The problem of using ESTs for genomic DNA annotation and prediction of exon–intron structure is not trivial. It has been studied by several groups, most notably GRAIL (Xu and Uberbacher 1997). One of the main difficulties is that a considerable number of ESTs map to intergenic or intronic regions, or could be products of aberrant or incomplete splicing. It is likely that these matches constitute at least one fifth of the existing EST databases (Wolfsberg and Landsman 1997). Thus, the most informative ESTs are those that correspond to several exons. However, in this case simple matching of ESTs to genomic sequences by BLAST-like programs is not sufficient because BLAST does not map exactly the exon–intron boundaries (Altshul et al. 1990). Recently two programs were published that align EST sequences with genomic DNA (Mott 1997; Florea et al. 1998).

We have developed a program for prediction of the exon-intron structure of genomic DNA fragments using EST data. The program Procrustes-EST is based on the modified spliced alignment algorithm (Gelfand et al. 1996). When applied to known human genes and TIGR EST assemblies (Adams et al. 1995), the program found a large number of alternatively spliced genes (∼35%). Most of the alternative splicing events occurred in 5′-untranslated regions. In many cases the use of the program allowed for linking and merging multiple existing assemblies into single contigs.

RESULTS

Superstructures and EST Contigs

After aligning EST contigs to genomic DNA, the latter was used as an anchor for additional clustering and assembly of ESTs. The partial gene structures generated by spliced alignment were merged whenever they shared consecutive splicing sites spanning an intron. The superstructures so formed correspond to all possible gene structures for which each complete exon is supported by at least one of the alignments (Methods). On the EST level this leads to formation of superassemblies. Each superassembly is a merge of initial EST contigs matching a predicted superstructure. Note that linking of EST contigs to the genomic sequence and the requirement that all splicing sites in merged EST contigs coincide, precludes formation of spurious superassemblies.

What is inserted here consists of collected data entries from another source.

-- ==== Sys2Proof/Tests/Witnesses.lean ====
section
/-! SUPPORT. For every obligation with hypotheses, a concrete state and operands that meet all of them together,
clause by clause and at the boundary values of the ranges. -/

set_option autoImplicit false

namespace Sys2Proof.Machine.Test

/-! ## States -/

/-- A configured 3×2 greyscale image of depth 8: P = 3, SLB_SIZE = 8, PIX_SIZE = 6. -/
def conf : State := configured 3#32 2#32 8#8 0#8

/-- The same with six samples in PIX and eight bytes in SLB. -/
def filled : State :=
  load (load conf .pix [1#8, 2#8, 3#8, 4#8, 5#8, 255#8]) .slb [4#8, 10#8, 20#8, 30#8, 0#8, 15#8, 40#8, 200#8]

/-- A configured 3×2 greyscale image of depth 2 with the sample 4 in its second row. -/
def deep : State := load (configured 3#32 2#32 2#8 0#8) .pix [3#8, 0#8, 2#8, 1#8, 4#8, 0#8]

/-- The descriptor of `filled`, not configured. -/
def described : State := { filled with regs := invalidateGeometry filled.regs }

/-- A block with an error pending. -/
def stuckOnError : State := errorEntry 0x21#8 .crcError bare

/-- A run in progress. -/
def inRun : State := beginRun f13

theorem filled_inv : filled.Inv where
  legal := by decide
  slbWf := by decide
  pixWf := by decide
  csbWf := by decide
  slbWithin := by unfold Within; decide
  pixWithin := by unfold Within; decide
  csbWithin := by unfold Within; decide
  configured := fun _ => by constructor <;> decide
  underived := fun h => absurd h (by decide)
  noError := by decide
  error := by decide
  failed := by decide
  framed := by decide
  noSession := by decide
  runCfg := by decide
  runErr := by decide
  runIdle := by decide
  runSession := by decide
  runTag := by decide

theorem described_inv : described.Inv where
  legal := by decide
  slbWf := by decide
  pixWf := by decide
  csbWf := by decide
  slbWithin := by unfold Within; decide
  pixWithin := by unfold Within; decide
  csbWithin := by unfold Within; decide
  configured := fun h => absurd h (by decide)
  underived := fun _ => by constructor <;> decide
  noError := by decide
  error := by decide
  failed := by decide
  framed := by decide
  noSession := by decide
  runCfg := by decide
  runErr := by decide
  runIdle := by decide
  runSession := by decide
  runTag := by decide

theorem stuckOnError_inv (host : List HostEvent) : State.Inv { stuckOnError with host := host } where
  legal := by show bare.params.Legal; decide
  slbWf := List.Pairwise.nil
  pixWf := List.Pairwise.nil
  csbWf := List.Pairwise.nil
  slbWithin := by intro c hc; cases hc
  pixWithin := by intro c hc; cases hc
  csbWithin := by intro c hc; cases hc
  configured := by intro h; cases h
  underived := fun _ => ⟨rfl, rfl, rfl, rfl, rfl⟩
  noError := by intro h; cases h
  error := fun _ => by show (0x04#8 : Byte) ∈ raisedCodes; decide
  failed := by intro h; cases h
  framed := by intro h; cases h
  noSession := fun _ => rfl
  runCfg := by intro h; cases h
  runErr := by intro h; cases h
  runIdle := by intro h; cases h
  runSession := by intro h; cases h
  runTag := by intro h; cases h

/-- A finite source delivers its next bytes. -/
theorem delivers_stream (p rest : List Byte) (n : Nat) (h : p.length = n) :
    Delivers (.stream (p ++ rest)) n p (.stream rest) := by
  unfold Delivers
  split
  · rename_i h0
    have : p = [] := List.length_eq_zero_iff.1 (h.trans h0)
    simp [this]
  · subst h
    simp [sourceAnswer, sourceNext]

/-- A finite source that ends early delivers what it has. -/
theorem delivers_short (p : List Byte) (n : Nat) (h : p.length < n) : Delivers (.stream p) n p (.stream []) := by
  have : n ≠ 0 := by omega
  simp [Delivers, this, sourceAnswer, sourceNext, h.le]

/-! ## Encoding and steps -/

theorem witness_DecodeUndoesEncode : (Instr.filterRow 4#8).WellFormed ∧ (Instr.reset 0xFFFFFF#24).WellFormed := by decide

theorem witness_EncodeUndoesDecode :
    decode 0x33040000#32 = .ok (.filterAll 4#8) ∧ decode 0x01FFFFFF#32 = .ok (.reset 0xFFFFFF#24) := ⟨rfl, rfl⟩

theorem witness_IllegalWordsAreRefused :
    (0x01FFFFFF#32 : Word).toNat / 2 ^ 24 = 0x01 ∧ IllegalWord 0x32050000#32 ∧ IllegalWord 0x00000001#32 ∧
    IllegalWord 0x30010000#32 ∧ IllegalWord 0x44000000#32 := by
  unfold IllegalWord
  decide

theorem witness_IllegalWordRaisesIllegalCommand :
    IllegalWord 0x33050000#32 ∧ bare.regs.status.err = false ∧ stuckOnError.regs.status.err = true := by
  unfold IllegalWord
  decide

theorem witness_StepRunsTheWrittenCommand :
    bare.Idle ∧ bare.host = [] ∧ decode 0x24000000#32 = .ok .idatRun ∧
    State.Idle { bare with host := [.write cmdAddress .word 0x24000000#32] } ∧
    State.Idle { bare with host := [.read 0#32 .word] } := ⟨⟨rfl, rfl⟩, rfl, rfl, ⟨rfl, rfl⟩, ⟨rfl, rfl⟩⟩
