/-- What a read does before it gives its bytes: it wakes what is out of summer, its requests are noted, and what it finds
uncorrectable is marked (07 R185; 12 R277, R278). -/
def State.reportPoison (s : State) (ctx : Nat) (ks : List (Nat × Nat)) : State := (s.touchAll ctx ks).noteReads ks

/-- A read: the state after it, the bytes, and whether one of them is poisoned. -/
def State.loadKeys (s : State) (ctx : Nat) (ks : List (Nat × Nat)) : State × List Byte × Bool :=
  let s := s.reportPoison ctx ks
  (s, s.readKeys ks)

/-- Write bytes at keys. -/
def State.writeKeys (s : State) (ctx : Nat) (ks : List (Nat × Nat)) (bs : List Byte) : State :=
  (s.touchAll ctx ks).writeAll (ks.zip bs)

/-! ### Accesses of the hardware and of firmware through buffers -/

/-- A read of `len` bytes at a VA from origin `o`: the state after it, and the bytes, the fault of R179, or POISON. -/
def State.readVa (s : State) (o : Origin) (i : Issuer) (va len right : Nat) : State × Except Flt (List Byte) :=
  match s.checkVa i va len right with
  | .error f => (s, .error f)
  | .ok _ =>
    let ks := s.keysAt true va len
    let s := ((s.touchAllFrom o i.ctx ks).noteReadsFrom o ks).heatAll ((below len).map (va + ·))
    let bs := ks.map fun k => s.readKeyFrom o k.2 k.1
    (s, if bs.any Prod.snd then .error ⟨fPoison, va⟩ else .ok (bs.map Prod.fst))

/-- A write of bytes at a VA from origin `o`: the state after it, and whether R179 admits it. -/
def State.writeVa (s : State) (o : Origin) (i : Issuer) (va right : Nat) (bs : List Byte) : State × Except Flt Unit :=
  match s.checkVa i va bs.length right with
  | .error f => (s, .error f)
  | .ok _ =>
    let ks := s.keysAt true va bs.length
    (((s.touchAllFrom o i.ctx ks).writeAllFrom o (ks.zip bs)).heatAll ((below bs.length).map (va + ·)), .ok ())

/-! ### Domain byte counts (14 R323, 18 R387) -/

/-- Count one inbound byte at a member: toward the current phase, or the next (18 R387). -/
def DomCounts.byte (d : DomCounts) (phase : W32) : DomCounts :=
  if phase = d.phase then
    if d.arrived then (if d.rx = 0#32 then { d with overrun := true } else { d with rx := d.rx - 1#32 })
    else { d with rx := if d.rx = BitVec.allOnes 32 then d.rx else d.rx + 1#32 }
  else { d with rxNext := if d.rxNext ≥ 2 ^ 31 - 1 then 2 ^ 31 - 1 else d.rxNext + 1 }

/-- Whether a byte address lies in a range list. -/
def inRanges (rs : List (Word × Nat)) (a : Nat) : Bool :=
  rs.any fun r => decide (r.1.toNat ≤ a) && decide (a < r.1.toNat + r.2)

/-- Whether a slot is in a domain with others: DOMAIN.COUNT is above 1 (14 R324). -/
def Slot.shared (x : Slot) : Bool := decide (1 < fld x.y.domain 55 32)

/-- Count the bytes at `addrs`, written by slot `n` toward `phase`, at each other member of its domain. -/
def State.countInbound (s : State) (n : Nat) (phase : W32) (addrs : List Nat) : State :=
  let team := (s.slot n).job.team
  let members := if (s.slot n).shared then (mget {} s.teams team).slots else []
  members.foldl (fun s m =>
    if m = n || !(s.slot m).shared then s
    else
      let x := s.slot m
      let k := (addrs.filter (inRanges x.job.reads)).length
      if k = 0 then s else s.setSlot m { x with dom := upTo k (fun _ d => d.byte phase) x.dom }) s

/-- Whether an entry is a SYNC or an ARRIVE that has not arrived (14 R324). -/
def Entry.willArrive (e : Entry) : Bool :=
  match e.cmd with
  | .sy (.sync _) => true
  | .sy (.arrive _) => true
  | .sy _ => false
  | .eng _ => false
  | .movx _ _ => false

/-- The phase toward which the bytes of slot n's store at position `o` in program order count: the next one after the slot's arrival, and
after a SYNC or ARRIVE that precedes the store and has not arrived yet (14 R323; log 77). -/
def State.phaseAt (s : State) (n o : Nat) : W32 :=
  let x := s.slot n
  if x.dom.arrived || (x.e.sy.active.toList ++ x.e.sy.entries).any fun e => e.willArrive && decide (e.ord < o)
  then x.dom.phase + 1#32 else x.dom.phase

/-! ### Atomics (09 R224, R228; 08 R208) -/

/-- The new value of an atomic on n bits: s the operand, c the compare value; MIN and MAX signed unless `uns`. -/
def amoNew (op : AmoOp) (n : Nat) (uns : Bool) (old s c : Nat) : Nat :=
  let v := fun (x : Nat) => if uns then (x : Int) else asInt n x
  match op with
  | .add => (old + s) % 2 ^ n
  | .swap => s
  | .cas => if old = c then s else old
  | .min => if v s < v old then s else old
  | .max => if v old < v s then s else old
  | .and => old &&& s
  | .or => old ||| s
  | .xor => old ^^^ s

/-- The new value of a lane of VAMO (09 R224). -/
def vamoNew (op : AmoOp) (t : ATy) (old s c : Nat) : Nat :=
  match op, t with
  | .add, .f32 => f32Fmt.round .rne ((f32Fmt.decode old).add false (f32Fmt.decode s))
  | op, t => amoNew op 32 (t == .n32) old s c

/-! ### Lanes -/

/-- The keys of the bytes of a local lane. A lane is naturally aligned, so its bytes stand together. -/
def LaneAcc.keys (l : LaneAcc) : List (Nat × Nat) := (below l.size).map fun j => (l.key + j, l.kid)

def LaneAcc.home (l : LaneAcc) : Nat :=
  match l.remote with
  | some (w, _) => 2 ^ 21 + w
  | none => homeOf l.key

/-- Lane i of a V register (04 R103). -/
def lane (v : BitVec 2048) (i : Nat) : W32 := v.extractLsb' (32 * i) 32

/-- A V register from its lanes. -/
def ofLanes (f : Nat → W32) : BitVec 2048 :=
  upTo 64 (fun i (acc : BitVec 2048) => acc ||| ((f i).setWidth 2048 <<< (32 * i))) 0#2048

/-- A V register with lane i replaced. -/
def setLane (v : BitVec 2048) (i : Nat) (x : W32) : BitVec 2048 :=
  (v &&& ~~~((0xFFFFFFFF#2048) <<< (32 * i))) ||| (x.setWidth 2048 <<< (32 * i))

/-- Choose lanes: from `new` where the mask bit is 1, else from `old`. -/
def mixLanes (mask : Word) (new old : BitVec 2048) : BitVec 2048 :=
  ofLanes fun i => if mask.getLsbD i then lane new i else lane old i

/-- The lane value that a load of e bytes gives (09 R219). -/
def loadExtend (sx : Bool) (e v : Nat) : W32 :=
  if sx then BitVec.ofInt 32 (asInt (8 * e) v) else BitVec.ofNat 32 v

/-- Take the value of one local lane of a load at its home. The first poisoned lane, in the order in which they are performed, gives
TRAP_INFO of its POISON (log 65). -/
def State.takeLane (s : State) (ctx : Nat) (a : LoadAcc) (l : LaneAcc) : State × LoadAcc :=
  let (s, bs, p) := s.loadKeys ctx l.keys
  (s, { a with
    data := setLane a.data l.lane (loadExtend a.sx l.size (leNat bs))
    poison := if p then a.poison ||| (1#64 <<< l.lane) else a.poison
    poisonAddr := if p && a.poison = 0#64 then l.addr else a.poisonAddr })

/-- The addresses of the local lanes that lie in buffers. -/
def bufAddrs (ls : List LaneAcc) : List Nat := (ls.filter fun l => isHbm l.key).map (·.addr)

/-- The bytes that one lane of a store leaves at its home; none where an atomic met an uncorrectable error (09 R219, R223,
R224). -/
def State.laneBytes (s : State) (l : StoreLane) : Option (List Byte) :=
  match l.kind with
  | .plain => some (leBytes l.acc.size l.val.toNat)
  | .nibble hi =>
    let (bs, _) := s.readKeys l.acc.keys
    let old := leNat bs
    let v := l.val.toNat % 16
    some (leBytes 1 (if hi then old % 16 + 16 * v else old / 16 * 16 + v))
  | .atomic op t c =>
    let (bs, p) := s.readKeys l.acc.keys
    if p then none else some (leBytes 4 (vamoNew op t (leNat bs) l.val.toNat c.toNat))

/-- The VAs that lanes written at their homes lie at, byte by byte. -/
def laneAddrs (ls : List StoreLane) : List Nat := ls.flatMap fun l => (below l.acc.size).map (l.acc.addr + ·)

/-- Apply a list of local store lanes in order; plain lanes are written together, so that whole sectors lose poison. The lanes that
were written, and the address of the first that met an uncorrectable error. -/
def State.applyLanes (s : State) (ctx : Nat) (ls : List StoreLane) : State × List StoreLane × Option Nat :=
  if ls.all fun l => l.kind == .plain then
    let ks := ls.flatMap fun l => l.acc.keys
    (s.writeKeys ctx ks (ls.flatMap fun l => leBytes l.acc.size l.val.toNat), ls, none)
  else
    ls.foldl (fun (r : State × List StoreLane × Option Nat) l =>
      let s := r.1.reportPoison ctx l.acc.keys
      match s.laneBytes l with
      | some bs => (s.writeAll (l.acc.keys.zip bs), r.2.1 ++ [l], r.2.2)
      | none => (s, r.2.1, match r.2.2 with | some a => some a | none => some l.acc.addr)) (s, [], none)

/-- Perform local store lanes of slot n: apply them, and count the bytes written and the units moved (08 R191, 14 R323, 15 R333). -/
def State.performLanes (s : State) (n : Nat) (phase : W32) (ls : List StoreLane) : State × Option Nat :=
  let r := s.applyLanes (s.slot n).y.ctx.toNat ls
  let vas := bufAddrs (ls.map (·.acc))
  (((r.1.heatAll vas).fillStream n 1 vas).countInbound n phase (laneAddrs r.2.1), r.2.2)

end Sys2Proof.Machine
end

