/-- MUNPARK: 10 R250. The state card of R230 lists it among the commands that allocate a free tile they name; its word names no tile
(R233), and it allocates none (log 72). -/
def execMunpark (k : Ctl) (id f l c : BitVec 5) (s : State) : Res :=
  .next (s.mxIssue k c (fixedOcc 4) noNeed (fun s _ => do
    let put := fun (v : BitVec 2048) (x : Slot) =>
      upTo (l.toNat + 1 - f.toNat) (fun j (y : Slot) => y.setS (f + BitVec.ofNat 5 j) ((v >>> (64 * j)).setWidth 64)) x
    match spillLocOf (s.me.spillMap id.toNat) with
    | none => .ok { s := s.upMe (put 0#2048) }
    | some loc => do
      let (s, v, p) ← liftM_ (s.spillRead s.cur loc)
      if p then .ok { s := s, late := some ⟨fPoison, (Config.openWord s.freeCtr).toNat⟩ }
      else .ok { s := (s.spillFree s.cur id.toNat loc).upMe (put v) }) noOther)

/-! ### STAMP_REACHED (01 R29 to R31) -/

/-- The meaning of an MX command, by its constructor. -/
def mxMeaning (i : Instr) (s : State) : Res :=
  match i with
  | .mma k pt z q a b c kk => execMma k pt z q a b c kk s
  | .mmaz k pt z q a b c kk => execMmaz k pt z q a b c kk s
  | .mmap k pt z q a b c kk => execMmap k pt z q a b c kk s
  | .mret k c => execMret k c s
  | .mdrain k res drop free d z r c rate => execMdrain k res drop free d z r c rate s
  | .mzero k z c => execMzero k z c s
  | .mldcb k pt a b c => execMldcb k pt a b c s
  | .mstat k nz g z m c => execMstat k nz g z m c s
  | .mpark k id f l c => execMpark k id f l c s
  | .munpark k id f l c => execMunpark k id f l c s
  | _ => .next s

/-- Issue the MX head of slot n as that slot. -/
def State.issueMx (s : State) (n : Nat) : State :=
  match (s.slot n).e.mx.entries with
  | [] => s
  | en :: _ =>
    if !en.isEng || !(s.slot n).mayIssue .mx then s
    else match decodeEngine 2#3 en.word with
      | .ok i => s.asSlot n en fun t => match mxMeaning i t with
        | .next u => u
        | .fault _ => t
        | .refused _ => t
      | .error _ => s

/-- The heads of a tile in STAMPED mode start or miss, in slot order (01 R30, R31). -/
def State.stampDueAt (s : State) (t : Nat) : State :=
  if (s.tile t).stamped then (below 8).foldl (fun s j => s.issueMx (t * 8 + j)) s else s

/-- STAMP_REACHED: 01 R30, R31. In STAMPED mode the heads whose stamp the DCC has reached start or miss, in slot order. -/
def execStampReached (s : State) : Res := .next (s.stampDueAt (tileOf s.cur))

/-! ### Heads that could start (01 R32) -/

/-- Whether the command at the head of slot n's MX queue could start if the array were given to it (01 R32; 07 R177; 10 R236, R244). -/
def State.mxGoes (s : State) (n : Nat) (en : Entry) (i : Instr) : Bool :=
  let t := s.tile (tileOf n)
  let go := fun (k : Ctl) (d : MxNeed) (w : Bool) =>
    !(s.slot n).held s.dcc.toNat .mx k en && (!(s.slot n).guardFor en k.guard || (s.mxHas n en d && !w))
  let mma := fun (k : Ctl) (pt : BitVec 2) (z : BitVec 4) (q : Bool) (a b : BitVec 5) (kk : BitVec 12) (rows : Nat) =>
    go k (mmaNeed q a b kk rows s n) (P.waits (do
      let p ← s.mmaPlan n en pt z q a b kk rows
      s.allocZ n p.z))
  t.busy.isNone && (s.slot n).mayIssue .mx &&
  (match i with
    | .mma k pt z q a b _ kk => mma k pt z q a b kk 64
    | .mmaz k pt z q a b _ kk => mma k pt z q a b kk 64
    | .mmap k pt z q a b _ kk => mma k pt z q a b kk 32 && (!(s.slot n).guardFor en k.guard || (s.partner n none).isSome)
    | .mret k _ => go k {} false
    | .mdrain k res _ _ d z r _ _ => go k (drainNeed res d r s n) (s.drainPlan n en res d r z).waits
    | .mzero k z _ => go k {} (P.waits (do
        s.zFree n z.toNat
        s.allocZ n z.toNat))
    | .mldcb k _ _ _ _ => go k {} false
    | .mstat k _ _ _ _ _ => go k {} false
    | .mpark k id _ _ _ => go k {} (s.spillLoc n id.toNat).isNone
    | .munpark k _ _ _ _ => go k {} false
    | _ => false)

end Sys2Proof.Machine
end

Table 1 presents the distribution of the number of EST contigs that are merged to form one superassembly. In ∼50% of cases, no further merging could be done. Because the procedure for creating superstructures is local (Methods), 10% of all superstructures are chimeric in the sense that the full superstructure is not supported by any one of the original EST contigs and thus possibly includes exons from different splicing variants. The remaining 40% of superassemblies are formed by more than one contig, showing that matching ESTs to the genome allows a significant amount of additional assembly.

Table 1.

The Number of EST Contigs Corresponding to One Superstructure

No. of contigs chimeric 1 2 3 4 5 6 7 8










Percent of superstructures 10.6 48.3 19.3 10.8 6.6 1.8 1.4 0.8 0.4










No. of superstructures 84 382 152 86 52 14 11 6 3

Table 2 describes the number of superassemblies of which each EST contig is a part (equivalently, the number of superstructures to which each EST contig maps). More than half of contigs (55%) are a part of only one superassembly, and slightly more than one fourth of contigs (27%) are orphans (having no common complete exons or introns with any of the genes in the starting set). Approximately 3% of contigs are part of complex alternative splicing events (being a part of four or more variant superassemblies).

Table 2.

The Number of Superassemblies of Which One EST Contig Is a Part

No. of superassemblies orphans 1 2 3 4 5 6 ≧7









Percent of contigs 27.1 55.5 12.2 2.0 1.6 0.2 0.7 0.7









No. of contigs 338 694 152 3 2 3 8 8

Alternative Splicing

Table 3 presents the number of alternative exon–intron structures predicted per gene. More than one-third of genes have at least two variants of exon–intron structures. The alternative structures were classified initially from the point of view of mature mRNAs. Thus we distinguish alternatives at the 5′ end (5′ forks), alternatives at the 3′ end (3′ forks) and internal alternatives (loops including bulges). 5′ forks occurred in 73 genes (54% of alternatively spliced genes), loops in 41 genes (30%), and 3′ forks in 64 genes (47%) (the total exceeds 100% because these cases are not mutually exclusive). Gautheret et al. (1998) found that in 1000 EST clusters, 189 showed clear evidence of alternative polyadenlyation. These results are not directly comparable to ours, as we did not attempt to determine the location of polyadenylation sites.

Table 3.

Distribution of the Number of Alternative Superstructures per Gene

No. of superstructures 1 2 3 4 5 6 7 8 ≧9










Percent of genes 65.6 18.6 4.6 5.4 1.3 1.5 0.5 1.0 1.5










No. of genes 259 71 18 21 5 6 2 4 6

Column 1 corresponds to genes without alternative splicing. 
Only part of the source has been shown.